Entries taken from a collection:
▼▼▼

/-- ROUTEW accepts the turn list (R351). -/
def turnOk (w : W64) : Bool :=
  let n := bits w 63 60
  let segs := turnSegs w
  decide (n ≤ 6) && segs.all (fun s => s.2 != 0) && decide (w.toNat % 2 ^ 60 < 2 ^ (10 * n)) &&
    (List.range (n - 1)).all fun i => match segs[i]?, segs[i + 1]? with
      | some a, some b => (a.1 + 2) % 4 != b.1
      | _, _ => true

/-- The routers a run of hops visits after t. -/
def hopRun (t dir : Nat) : Nat → List Nat
  | 0 => []
  | n + 1 => let u := neighbour t dir; u :: hopRun u dir n

/-- The routers that a turn list visits after t. -/
def walkTurns (t : Nat) : List (Nat × Nat) → List Nat
  | [] => []
  | (d, n) :: segs => let l := hopRun t d n; l ++ walkTurns (l.getLastD t) segs

/-- The turn list written by ROUTEW, else the one boot built (log entry 5: DESIGN CHOICE, safe). -/
def State.written (s : State) (t dst plane : Nat) : W64 :=
  ((s.n t).routes.get? (plane * 16384 + dst)).getD (if t = dst then 0 else Config.bootRoute t dst plane)

/-- The turn list a tile uses towards a destination on a plane: behind a fence still the one before (R351). -/
def State.route (s : State) (t dst plane : Nat) : W64 :=
  match (s.n t).fences.get? (plane * 16384 + dst) with
  | some f => f.2
  | none => s.written t dst plane

/-- The routers from a home to a subscriber on the name plane, both included. -/
def State.treePath (s : State) (home sub : Nat) : List Nat :=
  let l := home :: walkTurns home (turnSegs (s.route home sub 0))
  if l.getLastD home = sub then l else l ++ [sub]

/-- The routers a registration climbs, from the subscriber's to the home's (R80). -/
def State.climbPath (s : State) (sub home : Nat) : List Nat := (s.treePath home sub).reverse

/-- A router number that stands for the name directory of the home itself (R80, R81). -/
def atDirectory : Nat := Config.numTiles

/-- A namespace has module-crossing scope (R140, R379). -/
def Partition.crosses (p : Partition) (ns : BitVec 12) : Bool := (p.spanEntry ns).isSome

/-- Where the messages of a name go: its home tile, or the span agent of a namespace that the other module owns (R379). -/
def State.nameAgent (s : State) (p : Nat) (n : TileName) : Agent :=
  match (s.part p).spanEntry n.ns with
  | some w => if w.getLsbD 43 then .tile (s.homeOf p n) else .span (bits w 47 44) 0
  | none => .tile (s.homeOf p n)

/-- The router at which the span agents stand for a partition, at ports 5 + link of its entries (log 88: DESIGN CHOICE, unsafe). -/
def State.spanRouter (s : State) (p : Nat) : Nat := (s.part p).tileAt 0

/-- The root of a name's tree on this module: its home, or the router of the span agent, which stands for the home (R379). -/
def State.treeRoot (s : State) (p : Nat) (n : TileName) : Nat :=
  match s.nameAgent p n with | .tile h => h | _ => s.spanRouter p

/-- A name-control message that climbs from a tile to its name's home, or to the span agent (R80, R379). -/
def State.climbMsg (s : State) (t p : Nat) (op : NameOp) (m : NameMsg) : Msg :=
  ⟨.tile t, .tile t, .nameCtl, .name op { m with router := t, path := (s.climbPath t (s.treeRoot p m.name)).drop 1, port := 4 }, 0, false⟩

def State.climb (s : State) (t p : Nat) (op : NameOp) (m : NameMsg) : State := s.send (s.climbMsg t p op m)

/-- A climbing message goes on to its next router, or from the last one to the directory or over the link (R80, R379). -/
def State.climbOn (s : State) (r : Nat) (op : NameOp) (m : NameMsg) : State :=
  match m.path with
  | [] => s.post (.tile r) (match s.nameAgent (s.partOf r) m.name with | .tile _ => .tile r | a => a) .nameCtl (.name op { m with router := atDirectory })
  | n :: rest => s.post (.tile r) (.tile n) .nameCtl (.name op { m with router := n, path := rest, port := portTo n r })

/-- A name-control message sent straight to a home. -/
def State.toHome (s : State) (src : Agent) (p : Nat) (op : NameOp) (m : NameMsg) : State :=
  s.post src (s.nameAgent p m.name) .nameCtl (.name op { m with who := src, router := atDirectory })

/-! ### Ingress ports and the order of a home (R57, R82) -/

/-- The port of tile t's router by which a message comes in: N, E, S, W as 0 to 3, 4 the local port. Hubs, agents and gateways
stand at the local port (log 66: DESIGN CHOICE, unsafe). -/
def State.ingress (s : State) (t : Nat) (m : Msg) : Nat :=
  match m.src, m.body with
  | .tile u, .name _ x =>
    if u = t then x.port else portTo t ((u :: walkTurns u (turnSegs (s.route u t (if m.cls == .reply then 1 else 0)))).dropLast.getLastD t)
  | .tile u, _ => portTo t ((u :: walkTurns u (turnSegs (s.route u t 1))).dropLast.getLastD t)
  | _, _ => 4

/-- The rank of a message at a home in one cycle: name data before name control, each in ingress order (R82). -/
def NameOp.rank (op : NameOp) (port : Nat) : Nat := (match op with | .publish | .piece => 0 | _ => 8) + port

/-- A home may apply a message of a rank now: none of a higher one has been applied in this cycle (R82). -/
def State.inOrder (s : State) (t rank : Nat) : Bool :=
  let o := (s.n t).homeOrd
  !(o.1 == s.quartz && o.2.1 == (s.c t).cycle) || decide (o.2.2 ≤ rank)

/-- A home has applied a message, or an expiry, of a rank. -/
def State.noteOrder (s : State) (t rank : Nat) : State := s.modN t fun n => { n with homeOrd := (s.quartz, (s.c t).cycle, rank) }

/-- The cycle of a tile. -/
def State.moment (s : State) (t : Nat) : Nat × Nat := (s.quartz, (s.c t).cycle)

/-- A watchpoint of tile t fires on no transition of the cycle it was armed in (R353). -/
def State.mayFire (s : State) (t : Nat) (w : Watchpoint) : Bool := w.armed != some (s.moment t)

/-- The highest number applied from a sending tile (R399): by the home slice and directory, or by the router, which keep one each. -/
def NDom.applied? (n : NDom) (a : Agent) (router : Bool := false) : Nat :=
  match a with | .tile u => n.applied.getD (if router then Config.numTiles + u else u) 0 | _ => 0

/-- The number of an effect of a tile is noted as applied (R399). -/
def NDom.noteApplied (n : NDom) (a : Agent) (o : Nat) (router : Bool := false) : NDom :=
  match a with
  | .tile u => if o = 0 then n else { n with applied := n.applied.set (if router then Config.numTiles + u else u) (max o (n.applied? a router)) }
  | _ => n

/-- The numbers of the messages of a tile that are no numbered effects, as a router notes them. -/
def NDom.nameApplied? (n : NDom) (a : Agent) : Nat := match a with | .tile u => n.applied.getD (2 * Config.numTiles + u) 0 | _ => 0

/-- A router notes that it has applied a name message (R399). -/
def NDom.noteName (n : NDom) (x : NameMsg) : NDom :=
  let n := n.noteApplied x.who x.oseq true
  match x.who with
  | .tile u => if x.nseq = 0 then n else { n with applied := n.applied.set (2 * Config.numTiles + u) (max x.nseq (n.nameApplied? x.who)) }
  | _ => n

/-- A name message that its tile sends again and that was applied before (R399); a home has lost what is sent again without a number of an
effect. -/
def NDom.seen (n : NDom) (x : NameMsg) (router : Bool := false) : Bool :=
  x.resent && if x.oseq ≠ 0 then decide (x.oseq ≤ n.applied? x.who router) else router && decide (x.nseq ≤ n.nameApplied? x.who)

/-- A directory keeps what it takes of a tile and acknowledges to none, until D covers it (R399). -/
def NDom.noteTaken (n : NDom) (m : Msg) : NDom :=
  match m.body with
  | .name op x => if x.nseq ≠ 0 && (op == .prune || op == .claimRel || op == .publish) then { n with taken := n.taken ++ [m] } else n
  | _ => n

/-- A message for a home's directory is taken from the network. -/
def State.takeMsg (s : State) (m : Nat) : State :=
  match s.net[m]? with
  | some x => match x.dst, x.body with
    | .tile t, .name op y => ((s.dropMsg m).noteOrder t (op.rank (s.ingress t x))).modN t fun n => (n.noteApplied y.who y.oseq).noteTaken x
    | _, _ => s.dropMsg m
  | none => s.dropMsg m

/-- The subscriber of a registration: its agent, task and slot (R77). A frame keeps it when a restore changes its number. -/
def sameSub (a b : NameMsg) : Bool :=
  a.name == b.name && a.mask == b.mask && a.stream == b.stream && a.who == b.who && (a.frame == some 63) == (b.frame == some 63) &&
    a.taskId == b.taskId && a.slot == b.slot

/-- The slot number that a SUBN registers under: that of its frame-local slot, behind the numbers of a record's slots. -/
def Slot.subnIx (x : Slot) : Nat := 512 + x.localIx

/-! ### Operations that wait for several answers -/

/-- n answers are awaited under the number of an outbound effect, with the token that then fires. -/
def State.await (s : State) (t k n : Nat) (l : Option Late) : State :=
  s.modC t fun c => { c with awaited := c.awaited.set k (n, l) }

▲▲▲

THE TASK: Give back every line from the beginning of the records through the line holding "(R140, R379). -/", exactly as it reads, and leave out the rest.

ANSWER TO THIS PROBLEM:
/-- ROUTEW accepts the turn list (R351). -/
def turnOk (w : W64) : Bool :=
  let n := bits w 63 60
  let segs := turnSegs w
  decide (n ≤ 6) && segs.all (fun s => s.2 != 0) && decide (w.toNat % 2 ^ 60 < 2 ^ (10 * n)) &&
    (List.range (n - 1)).all fun i => match segs[i]?, segs[i + 1]? with
      | some a, some b => (a.1 + 2) % 4 != b.1
      | _, _ => true

/-- The routers a run of hops visits after t. -/
def hopRun (t dir : Nat) : Nat → List Nat
  | 0 => []
  | n + 1 => let u := neighbour t dir; u :: hopRun u dir n

/-- The routers that a turn list visits after t. -/
def walkTurns (t : Nat) : List (Nat × Nat) → List Nat
  | [] => []
  | (d, n) :: segs => let l := hopRun t d n; l ++ walkTurns (l.getLastD t) segs

/-- The turn list written by ROUTEW, else the one boot built (log entry 5: DESIGN CHOICE, safe). -/
def State.written (s : State) (t dst plane : Nat) : W64 :=
  ((s.n t).routes.get? (plane * 16384 + dst)).getD (if t = dst then 0 else Config.bootRoute t dst plane)

/-- The turn list a tile uses towards a destination on a plane: behind a fence still the one before (R351). -/
def State.route (s : State) (t dst plane : Nat) : W64 :=
  match (s.n t).fences.get? (plane * 16384 + dst) with
  | some f => f.2
  | none => s.written t dst plane

/-- The routers from a home to a subscriber on the name plane, both included. -/
def State.treePath (s : State) (home sub : Nat) : List Nat :=
  let l := home :: walkTurns home (turnSegs (s.route home sub 0))
  if l.getLastD home = sub then l else l ++ [sub]

/-- The routers a registration climbs, from the subscriber's to the home's (R80). -/
def State.climbPath (s : State) (sub home : Nat) : List Nat := (s.treePath home sub).reverse

/-- A router number that stands for the name directory of the home itself (R80, R81). -/
def atDirectory : Nat := Config.numTiles

/-- A namespace has module-crossing scope (R140, R379). -/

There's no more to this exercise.